Thursday 29 May 2008

On getting old

When you are only in your early seventies you can potter around, pretending to be an old person, without much risk of being challenged on your right to exist. However, when you approach the stage of being awarded a free TV licence, you should surely consider the future. Why have they assumed that you are so decrepit that you need to sit and stare at a TV screen ? Most of it is just packaging for cretinous commercial advertising. At times you wonder which is the more mind destroying, the programmes or the advertising. Even the BBC advertises itself and its wares inexhaustibly. Repeats are repeated and repeated again.

It's all very suspicious. If they ( you know, them ) consider that you are so far gone at the age of seventy five  to need this degree of drug therapy, to keep you out of harm's way, what will they think of you when you reach eighty ? Will they look at the space you are occupying and wonder if somebody younger should be there ?

Think on.

7 comments:

Anonymous said...

Television as soma, your post conjures up images of Huxley's Linda in in her unmodified, hideous decay living vicariously through another medium. And that's pretty much how 21st Century Britain sees the old: drug them with television, chlorpromazine if they're in a care home, and wait for them to pop their mortal coil, out of sight, out of mind.

I wonder how many frail 75-year olds in receipt of AA would prefer the mobility component, paid to under 65-year olds with mobility problems, to a free, non-cashable TV licence?
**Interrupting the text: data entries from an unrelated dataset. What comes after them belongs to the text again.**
/-! ### Valid packets and total packets -/

theorem pushByte_validPackets_le (b : Byte) {s : State} (le : s.validPackets.toNat ≤ s.totalPackets.toNat)
    (room : s.totalPackets.toNat < 2 ^ 64 - 1) :
    (pushByte b s).validPackets.toNat ≤ (pushByte b s).totalPackets.toNat := by
  rcases pushByte_cases b s with ⟨-, e⟩ | ⟨-, e⟩
  · simpa [e] using le
  · simp only [e, completePacket_validPackets, completePacket_totalPackets, setCarry_validPackets,
      setCarry_totalPackets, countByte_validPackets, countByte_totalPackets, quiet_validPackets, quiet_totalPackets]
    split <;> bv_omega

theorem pollAt_validPackets_le (now : Time) {s : State} (le : s.validPackets.toNat ≤ s.totalPackets.toNat) :
    (pollAt now s).validPackets.toNat ≤ (pollAt now s).totalPackets.toNat := by
  rcases pollAt_cases now s with ⟨-, e⟩ | ⟨-, -, e⟩ | ⟨-, -, e⟩ <;> simp [e, le]

/-- Settles O46: only PUSH counts packets, and it counts a valid one in the total too. -/
theorem validNotAboveTotal : Obligations.ValidNotAboveTotal := by
  intro s t le room h
  rcases step_next_cases h with rfl | ⟨b, rfl⟩ | ⟨now, rfl⟩ | ⟨now, rfl⟩
  · exact le
  · exact pushByte_validPackets_le b le room
  · exact pollAt_validPackets_le now le
  · exact Nat.le_refl 0

/-! ### The run flag -/

/-- A completed packet overwrites the run flag without reading it. -/
theorem completePacket_runActive_irrelevant (d : DecodedPacket) (s : State) (v : Bool) :
    completePacket d { s with runActive := v } = completePacket d s := by
  obtain ⟨op, address, data⟩ := d
  cases op <;> rfl

/-- PUSH keeps the run flag or overwrites it; it does not read it. -/
theorem pushByte_runActive_irrelevant (b : Byte) (s : State) (v : Bool) :
    pushByte b { s with runActive := v } =
      { pushByte b s with runActive := (pushByte b { s with runActive := v }).runActive } := by
  rcases Nat.lt_or_ge s.carry.length 7 with short | full
  · rw [pushByte_short b short, pushByte_short b (s := { s with runActive := v }) short]
    rfl
  · have e : pushByte b { s with runActive := v } = pushByte b s := by
      rw [pushByte_full b full, pushByte_full b (s := { s with runActive := v }) full]
      exact completePacket_runActive_irrelevant _ (setCarry [] (countByte (quiet s))) v
    rw [e]

/-- POLL keeps the run flag and does not read it. -/
theorem pollAt_runActive_irrelevant (now : Time) (s : State) (v : Bool) :
    pollAt now { s with runActive := v } = { pollAt now s with runActive := v } := by
  rcases pollAt_cases now s with ⟨early, e⟩ | ⟨late, due, e⟩ | ⟨late, notDue, e⟩ <;> rw [e]
  · exact if_pos early
  · exact (if_neg (Nat.not_lt.2 late)).trans (if_pos due)
  · exact (if_neg (Nat.not_lt.2 late)).trans (if_neg (ne_true_of_eq_false notDue))

/-- Settles O48, instruction by instruction. -/
theorem runFlagReadByNothing : Obligations.RunFlagReadByNothing := by
  intro i s v
  cases i with
  | nop => exact ⟨_, _, rfl, rfl, rfl⟩
  | push b => exact ⟨_, _, rfl, rfl, pushByte_runActive_irrelevant b s v⟩
  | poll now => exact ⟨_, _, rfl, rfl, by rw [pollAt_runActive_irrelevant]⟩
  | reset now => exact ⟨_, _, rfl, rfl, rfl⟩
  | pktWrite a d => exact ⟨_, _, rfl, rfl, rfl⟩
  | pktRead a d => exact ⟨_, _, rfl, rfl, rfl⟩
  | pktUnknown a d => exact ⟨_, _, rfl, rfl, rfl⟩

/-! ### Reset values and status outputs -/

theorem statusCarryCount_toNat {s : State} (h : s.carry.length ≤ 7) : (statusCarryCount s).toNat = s.carry.length :=
  Nat.mod_eq_of_lt (Nat.lt_succ_of_le h)

theorem statusRunActive_eq_one (s : State) : statusRunActive s = 1 ↔ s.runActive = true := by
  rw [statusRunActive]
  cases s.runActive <;> decide

/-- Settles O42: 7 fits in the 3 bits of the carry's status, and the run flag is one bit. -/
theorem statusOutputs : Obligations.StatusOutputs :=
  fun s h => ⟨statusCarryCount_toNat h, statusRunActive_eq_one s⟩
Life for real or life through the filter of a television screen, I know which I would prefer.

We've forgotten how to respect the elderly, to value them for their experience, to see them as an asset rather than a burden while we worship youth, beauty and celebrity.
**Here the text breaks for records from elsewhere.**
/-- WRREG (R101): the descriptor registers of the two banks take the value whole when it writes no reserved bit, `CODECST`
is write one to clear, and every other write is refused; nothing but the named register and the result port changes. -/
def Obligations.WrregWrites : Prop :=
  ∀ (v : Word) (s : State),
    (v &&& 0xFFFFC0C0#32 = 0#32 →
      exec (.wrreg 0x00#8 v) s =
        .next { s with bank0 := { s.bank0 with ctl := v }, out := .result .ok 0#64 :: s.out } ∧
      exec (.wrreg 0x10#8 v) s =
        .next { s with bank1 := { s.bank1 with ctl := v }, out := .result .ok 0#64 :: s.out }) ∧
    (exec (.wrreg 0x01#8 v) s =
        .next { s with bank0 := { s.bank0 with arg := v }, out := .result .ok 0#64 :: s.out } ∧
      exec (.wrreg 0x11#8 v) s =
        .next { s with bank1 := { s.bank1 with arg := v }, out := .result .ok 0#64 :: s.out }) ∧
    (exec (.wrreg 0x02#8 v) s =
        .next { s with bank0 := { s.bank0 with blk := v }, out := .result .ok 0#64 :: s.out } ∧
      exec (.wrreg 0x12#8 v) s =
        .next { s with bank1 := { s.bank1 with blk := v }, out := .result .ok 0#64 :: s.out }) ∧
    (exec (.wrreg 0x03#8 v) s =
        .next { s with bank0 := { s.bank0 with buf := v }, out := .result .ok 0#64 :: s.out } ∧
      exec (.wrreg 0x13#8 v) s =
        .next { s with bank1 := { s.bank1 with buf := v }, out := .result .ok 0#64 :: s.out }) ∧
    (v &&& 0xFFFFFFFE#32 = 0#32 →
      exec (.wrreg 0x30#8 v) s =
        .next { s with ovr := if v = 1#32 then false else s.ovr, out := .result .ok 0#64 :: s.out }) ∧
    (v &&& 0xFFFFC0C0#32 ≠ 0#32 → ∀ n, n = 0x00#8 ∨ n = 0x10#8 →
      exec (.wrreg n v) s = .next { s with out := .result .illegalOperand 0#64 :: s.out }) ∧
    (v &&& 0xFFFFFFFE#32 ≠ 0#32 →
      exec (.wrreg 0x30#8 v) s = .next { s with out := .result .illegalOperand 0#64 :: s.out }) ∧
    (∀ n, ¬descriptorNumber n → n ≠ 0x30#8 →
      exec (.wrreg n v) s = .next { s with out := .result .illegalOperand 0#64 :: s.out })

/-- IRQEN (R102): `IEN` bit 9 becomes the operand, the other bits of `IEN` and everything else are unchanged. The premise is
the reserved part of `IEN` (R24), which every step keeps. -/
def Obligations.IrqenResult : Prop :=
  ∀ (b : Bool) (s : State), s.ien &&& ~~~0x27F#32 = 0#32 →
    ∃ t, exec (.irqen b) s = .next t ∧
      { t with ien := s.ien } = { s with out := .result .ok 0#64 :: s.out } ∧
      ∀ j, t.ien.getLsbD j = if j = 9 then b else s.ien.getLsbD j

/-- DETECT (R103): the level of `card_present`, and nothing else changes. -/
def Obligations.DetectResult : Prop :=
  ∀ s : State,
    exec .detect s = .next { s with out := .result .ok (if s.cardPresent then 1#64 else 0#64) :: s.out }

/-! ## SEND -/

/-- The effective length and block size (R127), and the response-length selector (R126). -/
def Obligations.EffectiveLength : Prop :=
  (∀ b : Bank,
    b.blksize = b.blk.toNat % 2 ^ 16 ∧ b.blkcnt = b.blk.toNat / 2 ^ 16 ∧
    (b.ctl.getLsbD 3 = false → b.len = 0 ∧ b.crc = false ∧ b.effLen = 0 ∧ b.effBlk = b.blksize) ∧
    (b.ctl.getLsbD 3 = true → b.len = b.blkcnt * b.blksize ∧
      if b.ctl.getLsbD 5 = true ∧ b.ctl.getLsbD 4 = false ∧ b.blkcnt = 1 ∧ b.blkcnt * b.blksize ≤ 512 then
        b.crc = true ∧ b.effLen = b.blkcnt * b.blksize + 8 ∧ b.effBlk = b.blksize + 8
      else b.crc = false ∧ b.effLen = b.blkcnt * b.blksize ∧ b.effBlk = b.blksize)) ∧
  rspSel .none = 0#2 ∧ rspSel .short = 1#2 ∧ rspSel .shortNoCrc = 1#2 ∧ rspSel .long = 3#2

/-- SEND is accepted (R111) when the descriptor of its slot is valid and its data, if any, fits in `BUF`. -/
def Obligations.SendAccepted : Prop :=
  ∀ (c : Slot) (s : State), (s.bank c).ctl.getLsbD 0 = true →
    ((s.bank c).ctl.getLsbD 3 = true → (s.bank c).effLen ≤ s.params.bounceCap) →
    exec (.send c) s = .next { s with
      ctl := { s.ctl with busy := true },
      xseq := { s.xseq with direct := true, dslot := c },
      phase := .evtReset }

/-- S1 (R112), and which slot is the current one in it and in every later micro-step (`42_sequencer.md`, before R110):
`DSLOT` when `DIRECT = 1`, else slot 0 in `X_MAIN`, else slot 1. -/
def Obligations.StepEvtReset : Prop :=
  ∀ s : State,
    (s.xseq.direct = true → s.cs = s.xseq.dslot) ∧
    (s.xseq.direct = false → s.xseq.stage = .main → s.cs = .main) ∧
    (s.xseq.direct = false → s.xseq.stage ≠ .main → s.cs = .stop) ∧
    (s.phase = .evtReset →
      agentStep .engine s =
        .next { s.setBank s.cs { s.bank s.cs with err := ⟨.success, .success⟩ } with
          evtSet := false, evtst := 0#32,
          phase := if (s.bank s.cs).ctl.getLsbD 3 then .dataProg else .setPend })

/-- S2 (R113): `DCTL` is cleared and takes direction and mode with `EN = 0`, the lengths are the effective ones, and where
`crc` holds the trailer of the first `L` bytes of `BUF` is written behind them; every other byte is unchanged, but for
what a channel that an earlier command left armed moves between the accesses of the trailer (R43, R206). The list
`duringCopy` of those DMA steps is the model's own (log entry 23). -/
def Obligations.StepDataProg : Prop :=
  ∀ s : State, s.phase = .dataProg →
    ∃ t, agentStep .engine s = .next t ∧
      t.duringCopy = (if (s.bank s.cs).crc then [] else s.duringCopy) ∧
      { t with buf := s.buf, duringCopy := s.duringCopy } = { s with
        dctl := ⟨false, (s.bank s.cs).dir, (s.bank s.cs).mode⟩,
        dlen := BitVec.ofNat 32 (s.bank s.cs).effLen,
        dblk := BitVec.ofNat 32 (s.bank s.cs).effBlk,
        phase := .dmaArm } ∧
      ∀ a, Mem.read t.buf a =
        if (s.bank s.cs).crc = false then Mem.read s.buf a
        else if (s.bank s.cs).len ≤ a ∧ a < (s.bank s.cs).len + 8 then
          s.landed (s.inside (a + 1) ((s.bank s.cs).len + 8)) a
            ((s4Trailer ((List.range (s.bank s.cs).len).map fun i =>
              s.landed (s.inside 0 (i + 1)) i (Mem.read s.buf i))).getD (a - (s.bank s.cs).len) 0#8)
        else s.landed (s.inside 0 ((s.bank s.cs).len + 8)) a (Mem.read s.buf a)

/-- S3 (R114) with `DMA.arm` (R151). -/
def Obligations.StepDmaArm : Prop :=
  ∀ s : State, s.phase = .dmaArm →
    agentStep .engine s = .next { s with
      dmactl := ⟨true, (s.bank s.cs).dir, if (s.bank s.cs).mode = .stream then .w8 else .w32⟩,
      dmalen := BitVec.ofNat 32 (s.bank s.cs).effLen,
      dctl := { s.dctl with en := true },
      phase := .setPend }

/-- S4 (R115), with the current slot written out as `42_sequencer.md` defines it before R110. -/
def Obligations.StepSetPend : Prop :=
  ∀ s : State, s.phase = .setPend →
    agentStep .engine s = .next { s with
      pend := ⟨true, if s.xseq.direct then s.xseq.dslot else if s.xseq.stage = .main then .main else .stop⟩,
      phase := .irqEn }

/-- S5 (R116). -/
def Obligations.StepIrqEn : Prop :=
  ∀ s : State, s.phase = .irqEn →
    agentStep .engine s = .next { s with
      ien := (s.ien &&& 0x00000200#32) ||| 0x0000000F#32 ||| 0x00000030#32 |||
        (if (s.bank s.cs).ctl.getLsbD 3 then 0x00000040#32 else 0#32),
      phase := .cmdStart }

/-- S6 (R117, R126). -/
def Obligations.StepCmdStart : Prop :=
  ∀ s : State, s.phase = .cmdStart →
    ∃ r : BitVec 9,
      agentStep .engine s = .next { s with
        cmdargreg := (s.bank s.cs).arg, cmdreg := r, wcnt := 0#8, phase := .wait } ∧
      r.getLsbD 8 = true ∧
      r.extractLsb' 0 6 = (s.bank s.cs).ctl.extractLsb' 8 6 ∧
      r.extractLsb' 6 2 =
        if (s.bank s.cs).ctl.extractLsb' 1 2 = 0#2 then 0#2
        else if (s.bank s.cs).ctl.extractLsb' 1 2 = 3#2 then 3#2 else 1#2

/-- S7 (R118, R53): the event wins; else five ticks time the command out; else ENGINE is held. R118 says that a held
ENGINE has no step; that a scheduled ENGINE then leaves the state as it is is log entry 6 (DEDUCED), the model's own. -/
def Obligations.StepWait : Prop :=
  ∀ s : State, s.phase = .wait →
    (s.evtSet = true →
      agentStep .engine s = .next { s with st := s.evtst, evtSet := false, phase := .classify }) ∧
    (s.evtSet = false → 5 ≤ s.wcnt.toNat →
      agentStep .engine s =
        .next { s.setBank s.cs { s.bank s.cs with err := { (s.bank s.cs).err with cmdErr := .commandTimeout } } with
          phase := .cleanup }) ∧
    (s.evtSet = false → s.wcnt.toNat < 5 → agentStep .engine s = .next s)

/-- S8 (R119, R120): the response words and the two errors. -/
def Obligations.StepClassify : Prop :=
  ∀ s : State, s.phase = .classify →
    agentStep .engine s =
      .next { s.setBank s.cs { s.bank s.cs with
          resp0 := s.hwresp0,
          resp1 := if (s.bank s.cs).ctl.extractLsb' 1 2 = 3#2 then s.hwresp1 else (s.bank s.cs).resp1,
          resp2 := if (s.bank s.cs).ctl.extractLsb' 1 2 = 3#2 then s.hwresp2 else (s.bank s.cs).resp2,
          resp3 := if (s.bank s.cs).ctl.extractLsb' 1 2 = 3#2 then s.hwresp3 else (s.bank s.cs).resp3,
          err := {
            cmdErr :=
              if s.st.getLsbD 2 then .commandTimeout
              else if s.st.getLsbD 0 = true ∧ (s.bank s.cs).ctl.extractLsb' 1 2 ≠ 2#2 then .commandCrcError
              else .success,
            dataErr :=
              if (s.bank s.cs).ctl.getLsbD 3 = false then (s.bank s.cs).err.dataErr
              else if s.st.getLsbD 3 then .dataTimeout
              else if s.st.getLsbD 1 then .dataCrcError
              else .success } } with
        spin := if (s.bank s.cs).ctl.getLsbD 3 then s.params.drainSpinMax else s.spin,
        phase := if (s.bank s.cs).ctl.getLsbD 3 then .drain else .cleanup }

/-- S9 (R121), one iteration of the drain. -/
def Obligations.StepDrain : Prop :=
  ∀ s : State, s.phase = .drain →
    (s.rawsta &&& 0x180#32 = 0#32 → s.rawsta &&& 0xF#32 ≠ 0#32 →
      agentStep .engine s = .next { s with drainfail := true, phase := .drainExit }) ∧
    (s.rawsta &&& 0x180#32 = 0#32 → s.rawsta &&& 0xF#32 = 0#32 →
      agentStep .engine s = .next { s with drainfail := false, phase := .drainExit }) ∧
    (s.rawsta &&& 0x180#32 ≠ 0#32 → s.spin = 0#32 →
      agentStep .engine s = .next { s with drainfail := true, phase := .drainExit }) ∧
    (s.rawsta &&& 0x180#32 ≠ 0#32 → s.spin ≠ 0#32 →
      agentStep .engine s = .next { s with spin := s.spin - 1#32 })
In answer to your final question, Dugsie, I'm sure that "they" are already looking at your space, look at the age that health screening stops, try getting health care when you're over 80. At 80 you're just temporarily
keeping the space warm for a newer, sleeker, more cost-effective model.

Dugsie said...

I think that I may as well shuffle off now. No point in waiting.
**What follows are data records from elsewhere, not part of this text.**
/-! ## `setBank` -/

@[simp] theorem State.setBank_bank0 (s : State) (c : Slot) (b : Bank) : (s.setBank c b).bank0 = (if c = .main then b else s.bank0) := by cases c <;> rfl
@[simp] theorem State.setBank_bank1 (s : State) (c : Slot) (b : Bank) : (s.setBank c b).bank1 = (if c = .stop then b else s.bank1) := by cases c <;> rfl
@[simp] theorem State.setBank_phase (s : State) (c : Slot) (b : Bank) : (s.setBank c b).phase = s.phase := by cases c <;> rfl
@[simp] theorem State.setBank_xseq (s : State) (c : Slot) (b : Bank) : (s.setBank c b).xseq = s.xseq := by cases c <;> rfl
@[simp] theorem State.setBank_pend (s : State) (c : Slot) (b : Bank) : (s.setBank c b).pend = s.pend := by cases c <;> rfl
@[simp] theorem State.setBank_evtSet (s : State) (c : Slot) (b : Bank) : (s.setBank c b).evtSet = s.evtSet := by cases c <;> rfl
@[simp] theorem State.setBank_evtst (s : State) (c : Slot) (b : Bank) : (s.setBank c b).evtst = s.evtst := by cases c <;> rfl
@[simp] theorem State.setBank_ien (s : State) (c : Slot) (b : Bank) : (s.setBank c b).ien = s.ien := by cases c <;> rfl
@[simp] theorem State.setBank_rawsta (s : State) (c : Slot) (b : Bank) : (s.setBank c b).rawsta = s.rawsta := by cases c <;> rfl
@[simp] theorem State.setBank_hwresp0 (s : State) (c : Slot) (b : Bank) : (s.setBank c b).hwresp0 = s.hwresp0 := by cases c <;> rfl
@[simp] theorem State.setBank_hwresp1 (s : State) (c : Slot) (b : Bank) : (s.setBank c b).hwresp1 = s.hwresp1 := by cases c <;> rfl
@[simp] theorem State.setBank_hwresp2 (s : State) (c : Slot) (b : Bank) : (s.setBank c b).hwresp2 = s.hwresp2 := by cases c <;> rfl
@[simp] theorem State.setBank_hwresp3 (s : State) (c : Slot) (b : Bank) : (s.setBank c b).hwresp3 = s.hwresp3 := by cases c <;> rfl
@[simp] theorem State.setBank_cmdreg (s : State) (c : Slot) (b : Bank) : (s.setBank c b).cmdreg = s.cmdreg := by cases c <;> rfl
@[simp] theorem State.setBank_cmdargreg (s : State) (c : Slot) (b : Bank) : (s.setBank c b).cmdargreg = s.cmdargreg := by cases c <;> rfl
@[simp] theorem State.setBank_dlen (s : State) (c : Slot) (b : Bank) : (s.setBank c b).dlen = s.dlen := by cases c <;> rfl
@[simp] theorem State.setBank_dblk (s : State) (c : Slot) (b : Bank) : (s.setBank c b).dblk = s.dblk := by cases c <;> rfl
@[simp] theorem State.setBank_dctl (s : State) (c : Slot) (b : Bank) : (s.setBank c b).dctl = s.dctl := by cases c <;> rfl
@[simp] theorem State.setBank_ctl (s : State) (c : Slot) (b : Bank) : (s.setBank c b).ctl = s.ctl := by cases c <;> rfl
@[simp] theorem State.setBank_ovr (s : State) (c : Slot) (b : Bank) : (s.setBank c b).ovr = s.ovr := by cases c <;> rfl
@[simp] theorem State.setBank_wcnt (s : State) (c : Slot) (b : Bank) : (s.setBank c b).wcnt = s.wcnt := by cases c <;> rfl
@[simp] theorem State.setBank_spin (s : State) (c : Slot) (b : Bank) : (s.setBank c b).spin = s.spin := by cases c <;> rfl
@[simp] theorem State.setBank_dmactl (s : State) (c : Slot) (b : Bank) : (s.setBank c b).dmactl = s.dmactl := by cases c <;> rfl
@[simp] theorem State.setBank_dmalen (s : State) (c : Slot) (b : Bank) : (s.setBank c b).dmalen = s.dmalen := by cases c <;> rfl
@[simp] theorem State.setBank_buscfg (s : State) (c : Slot) (b : Bank) : (s.setBank c b).buscfg = s.buscfg := by cases c <;> rfl
@[simp] theorem State.setBank_st (s : State) (c : Slot) (b : Bank) : (s.setBank c b).st = s.st := by cases c <;> rfl
@[simp] theorem State.setBank_drainfail (s : State) (c : Slot) (b : Bank) : (s.setBank c b).drainfail = s.drainfail := by cases c <;> rfl
@[simp] theorem State.setBank_buf (s : State) (c : Slot) (b : Bank) : (s.setBank c b).buf = s.buf := by cases c <;> rfl
@[simp] theorem State.setBank_hostmem (s : State) (c : Slot) (b : Bank) : (s.setBank c b).hostmem = s.hostmem := by cases c <;> rfl
@[simp] theorem State.setBank_cardPresent (s : State) (c : Slot) (b : Bank) : (s.setBank c b).cardPresent = s.cardPresent := by cases c <;> rfl
@[simp] theorem State.setBank_waiting (s : State) (c : Slot) (b : Bank) : (s.setBank c b).waiting = s.waiting := by cases c <;> rfl
@[simp] theorem State.setBank_out (s : State) (c : Slot) (b : Bank) : (s.setBank c b).out = s.out := by cases c <;> rfl
@[simp] theorem State.setBank_params (s : State) (c : Slot) (b : Bank) : (s.setBank c b).params = s.params := by cases c <;> rfl
@[simp] theorem State.setBank_busApplied (s : State) (c : Slot) (b : Bank) : (s.setBank c b).busApplied = s.busApplied := by cases c <;> rfl
@[simp] theorem State.setBank_script (s : State) (c : Slot) (b : Bank) : (s.setBank c b).script = s.script := by cases c <;> rfl
@[simp] theorem State.setBank_duringCopy (s : State) (c : Slot) (b : Bank) : (s.setBank c b).duringCopy = s.duringCopy := by cases c <;> rfl
@[simp] theorem State.setBank_freeCount (s : State) (c : Slot) (b : Bank) : (s.setBank c b).freeCount = s.freeCount := by cases c <;> rfl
Please put the contact for your blog here Parsifal.

Anonymous said...

I wouldn't do that, Dugsie, reading your blogs is one of the few pleasures I have left in life. I've been keeping a space warm since the day I was born, redundant from the start, and I intend to keep it warm for some time to come, imperfect I may be but I still have things to say just as you have.

Dugsie said...

There is nothing redundant about you.

All I meant was that I have lost the link to your blog, so I haven't been able to read it recently.

Take care.

Dugsie

Anonymous said...

You're not missing anything, Dugsie, it's in a state of what looks like permanent stasis, tempus fugit and all that, I simply don't have the time or energy to keep it going at the moment, the gardens call increasingly loudly as I try to catch up on the jobs I haven't done yet, time, tide and seedlings, not to mention the lawns and hedges, wait for no man. Or woman for that matter. I'm the victim of horticultural tyranny and I'm considering drawing the blinds and pretending the gardens aren't there.

And then there's the statcounter I installed to count visits, no-one visits it really so there seems to be little point in updating it. The link is in your pms or perhaps Rosemary can give it to you, I can't post it on here, I've just tried and failed.

I'm glad I misread your "shuffle off", your blog has it's own separate listing in my Favourites.

Oh well, I'd better go and do battle with the lawns before it rains, you can never trust the Met Office, if they say it's going to be dry don't put your washing out.

Dugsie said...

My father was a gardener, both by way of a job and by way of an obsessive hobby. I learnt at any early age that gardens were there to be ignored.

The idea of allowing gardening to stand in the way of your exceptional writing, your means of self-expression, is absurd. Stop it at once. The world needs you as a writer not a gardener. TV is full of gardeners. Far too many in fact.

Come back Parsifal, exquisite writer. We need you.

Anonymous said...

There's a new post on my blog, as my sole, and highly esteemed, visitor I thought I'd let you know.